Assignment. Could you restate word for word every line of the records below, from the first one to the one holding "s.buf.wf ∧ (s.err"?

Saved entries:
◇ ◇ ◇ ◇ ◇

-- ==== Sys2Proof/Safety.lean ====
section
/-! DEFINITION. The terms the statements use: the invariant, the host's busy protocol, the ranges of the scheme, and
what an errored command leaves. -/

namespace Sys2Proof

/-- The command writes a V register (R22). -/
def Instr.writesV : Instr → Bool
  | .add _ _ _ _ => true
  | .sub _ _ _ _ => true
  | .scale _ _ _ _ => true
  | .enc _ _ _ _ _ => true
  | .kform _ _ _ => true
  | .noise _ _ _ => true
  | .ldle _ _ _ => true
  | .ldbe _ _ _ => true
  | _ => false

/-- The command writes an S register (R23). -/
def Instr.writesS : Instr → Bool
  | .divs _ _ _ _ => true
  | .pack _ _ _ _ => true
  | .unpack _ _ _ _ => true
  | _ => false

/-- The command writes BUF (R31). -/
def Instr.writesBuf : Instr → Bool
  | .stle _ _ _ => true
  | .stbe _ _ _ => true
  | .unpack _ _ _ _ => true
  | .prfmsg _ _ _ => true
  | _ => false

end Sys2Proof

namespace Sys2Proof.Machine

/-- No command is pending (R42). -/
abbrev State.quiescent (s : State) : Prop := s.pend = none

/-- The codes ECODE may hold while ERR = 1 (R180). -/
def errorCodes : List (BitVec 8) :=
  [0x01#8, 0x02#8, 0x03#8, 0x04#8, 0x05#8, 0x06#8, 0x10#8, 0x11#8, 0x12#8]

/-- The invariant: BUF is in canonical form; ECODE is 0 while ERR = 0 and a code of R180 while ERR = 1 (R26, R180,
R181). -/
abbrev State.Inv (s : State) : Prop :=
  s.buf.wf ∧ (s.err = false → s.ecode = 0#8) ∧ (s.err = true → s.ecode ∈ errorCodes)

/-- The engine has the next turn, with `rest` left after it (R36; log entry 1). -/
abbrev State.engineNext (s : State) (rest : List Turn) : Prop :=
  (s.turns = [] ∧ rest = []) ∨ s.turns = .engine :: rest

/-- What an engine step leaves when the command ends with error `code`: nothing of V, S, CTR, BUF or CHK changed, the
error recorded unless one already stands, the command retired (R14, R41, R186). -/
def State.afterError (s : State) (code : BitVec 8) : State :=
  { s with
    err := true
    ecode := if s.err = true then s.ecode else code
    pend := none
    done := true
    cmdcnt := s.cmdcnt + 1#64 }

/-- What a host access leaves when it raises error `code`: only ERR and ECODE of the unit change (R186). -/
def State.afterAccessError (s : State) (code : BitVec 8) : State :=
  { s with err := true, ecode := if s.err = true then s.ecode else code }

/-- The request obeys the busy protocol (R215, duty H1 of R197): no CMD write, no operand access while busy. -/
def HostReq.respectsBusy (r : HostReq) (s : State) : Bool :=
  let w := windowReg (r.offset.toNat / 8)
  !s.busy ||
    match r.kind with
    | .read => !w.isOperand
    | .write _ => !w.isOperand && decide (w ≠ .cmd)

/-- The request clears ERR or resets the unit: a STATUS write with bit 2, or a CTRL write with bit 1 (R27, R211). -/
def HostReq.clearsError (r : HostReq) : Bool :=
  match r.kind with
  | .read => false
  | .write v =>
    r.admissible &&
      ((decide (windowReg (r.offset.toNat / 8) = .status) && v.getLsbD 2) ||
        (decide (windowReg (r.offset.toNat / 8) = .ctrl) && v.getLsbD 1))

/-- The turn clears ERR or resets the unit. -/
def Turn.clearsError : Turn → Bool
  | .engine => false
  | .host r => r.clearsError
  | .bus addr size kind =>
    match windowOffset Config.windowBase addr with
    | some off => (HostReq.mk off size kind).clearsError
    | none => false
  | .rst => true

/-- The turn reaches the unit: it is no platform access outside the window (R52). -/
def Turn.reachesUnit : Turn → Bool
  | .bus addr _ _ => (windowOffset Config.windowBase addr).isSome
  | _ => true

/-- K lies in [2^L, 2^(L+1)) for an exponent L of the profile: 136..140 narrow, 168 wide (R114). -/
def keyInRange (p : Profile) (k : Nat) : Prop :=
  match p with
  | .narrow => ∃ l, 136 ≤ l ∧ l ≤ 140 ∧ 2 ^ l ≤ k ∧ k < 2 ^ (l + 1)
  | .wide => 2 ^ 168 ≤ k ∧ k < 2 ^ 169

/-- m is below 2^51 narrow, 2^63 wide (R114, R140). -/
def limbInRange (p : Profile) (m : Nat) : Prop :=
  match p with
  | .narrow => m < 2 ^ 51
  | .wide => m < 2 ^ 63

/-- r is below 2^127 + 2^(192 - NSH(P)) (R114, R133). -/
def noiseBelow (p : Profile) (r : Nat) : Prop := r < 2 ^ 127 + 2 ^ (192 - p.nsh)

/-- `v[hi:lo]` of a command word, as an unsigned integer (R9). -/
def bitsOf (w : CommandWord) (hi lo : Nat) : Nat := w.toNat / 2 ^ lo % 2 ^ (hi - lo + 1)

/-- The register a 3-bit field at bits lo+2:lo names (R76). -/
def regBits (w : CommandWord) (lo : Nat) : Fin 8 := Fin.ofNat 8 (bitsOf w (lo + 2) lo)

/-- The profile bit 25 selects (R72). -/
def profileBits (w : CommandWord) : Profile := if bitsOf w 25 25 = 1 then .wide else .narrow

/-- The 49 reserved opcodes of R82. -/
def reservedOpcode (opc : Nat) : Prop :=
  opc = 0x06 ∨ opc = 0x07 ∨ opc = 0x0D ∨ opc = 0x0E ∨ opc = 0x0F ∨ (0x14 ≤ opc ∧ opc ≤ 0x3F)

/-- The window offsets of CTR, S, V and BUF (R51). -/
def operandOffset (off : Nat) : Prop :=
  off % 8 = 0 ∧ (off = 0x028 ∨ (0x080 ≤ off ∧ off < 0x0C0) ∨ (0x100 ≤ off ∧ off < 0x240))

/-- The reserved window offsets that are multiples of 8 (R59). -/
def reservedOffset (off : Nat) : Prop :=
  off % 8 = 0 ∧ ((0x030 ≤ off ∧ off ≤ 0x07F) ∨ (0x0C0 ≤ off ∧ off ≤ 0x0FF) ∨ (0x240 ≤ off ∧ off ≤ 0xFFF))

/-- Every element of the state is at the value of R44's table. -/
structure State.HasResetValues (s : State) : Prop where
  vreg : ∀ i : VReg, s.vreg[i] = 0#256
  sreg : ∀ i : SReg, s.sreg[i] = 0#64
  ctr : s.ctr = 0#64
  buf : ∀ a, s.buf.read a = 0x00#8
  irqEn : s.irqEn = false
  done : s.done = false
  err : s.err = false
  chk : s.chk = false
  ecode : s.ecode = 0x00#8
  cmdcnt : s.cmdcnt = 0#64
  pend : s.pend = none
  busy : s.busy = false
  irq : s.irq = false
  id : s.windowValue .id = 0x4F50455500010308#64

end Sys2Proof.Machine
end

◇ ◇ ◇ ◇ ◇

Solution to the problem.
-- ==== Sys2Proof/Safety.lean ====
section
/-! DEFINITION. The terms the statements use: the invariant, the host's busy protocol, the ranges of the scheme, and
what an errored command leaves. -/

namespace Sys2Proof

/-- The command writes a V register (R22). -/
def Instr.writesV : Instr → Bool
  | .add _ _ _ _ => true
  | .sub _ _ _ _ => true
  | .scale _ _ _ _ => true
  | .enc _ _ _ _ _ => true
  | .kform _ _ _ => true
  | .noise _ _ _ => true
  | .ldle _ _ _ => true
  | .ldbe _ _ _ => true
  | _ => false

/-- The command writes an S register (R23). -/
def Instr.writesS : Instr → Bool
  | .divs _ _ _ _ => true
  | .pack _ _ _ _ => true
  | .unpack _ _ _ _ => true
  | _ => false

/-- The command writes BUF (R31). -/
def Instr.writesBuf : Instr → Bool
  | .stle _ _ _ => true
  | .stbe _ _ _ => true
  | .unpack _ _ _ _ => true
  | .prfmsg _ _ _ => true
  | _ => false

end Sys2Proof

namespace Sys2Proof.Machine

/-- No command is pending (R42). -/
abbrev State.quiescent (s : State) : Prop := s.pend = none

/-- The codes ECODE may hold while ERR = 1 (R180). -/
def errorCodes : List (BitVec 8) :=
  [0x01#8, 0x02#8, 0x03#8, 0x04#8, 0x05#8, 0x06#8, 0x10#8, 0x11#8, 0x12#8]

/-- The invariant: BUF is in canonical form; ECODE is 0 while ERR = 0 and a code of R180 while ERR = 1 (R26, R180,
R181). -/
abbrev State.Inv (s : State) : Prop :=
  s.buf.wf ∧ (s.err = false → s.ecode = 0#8) ∧ (s.err = true → s.ecode ∈ errorCodes)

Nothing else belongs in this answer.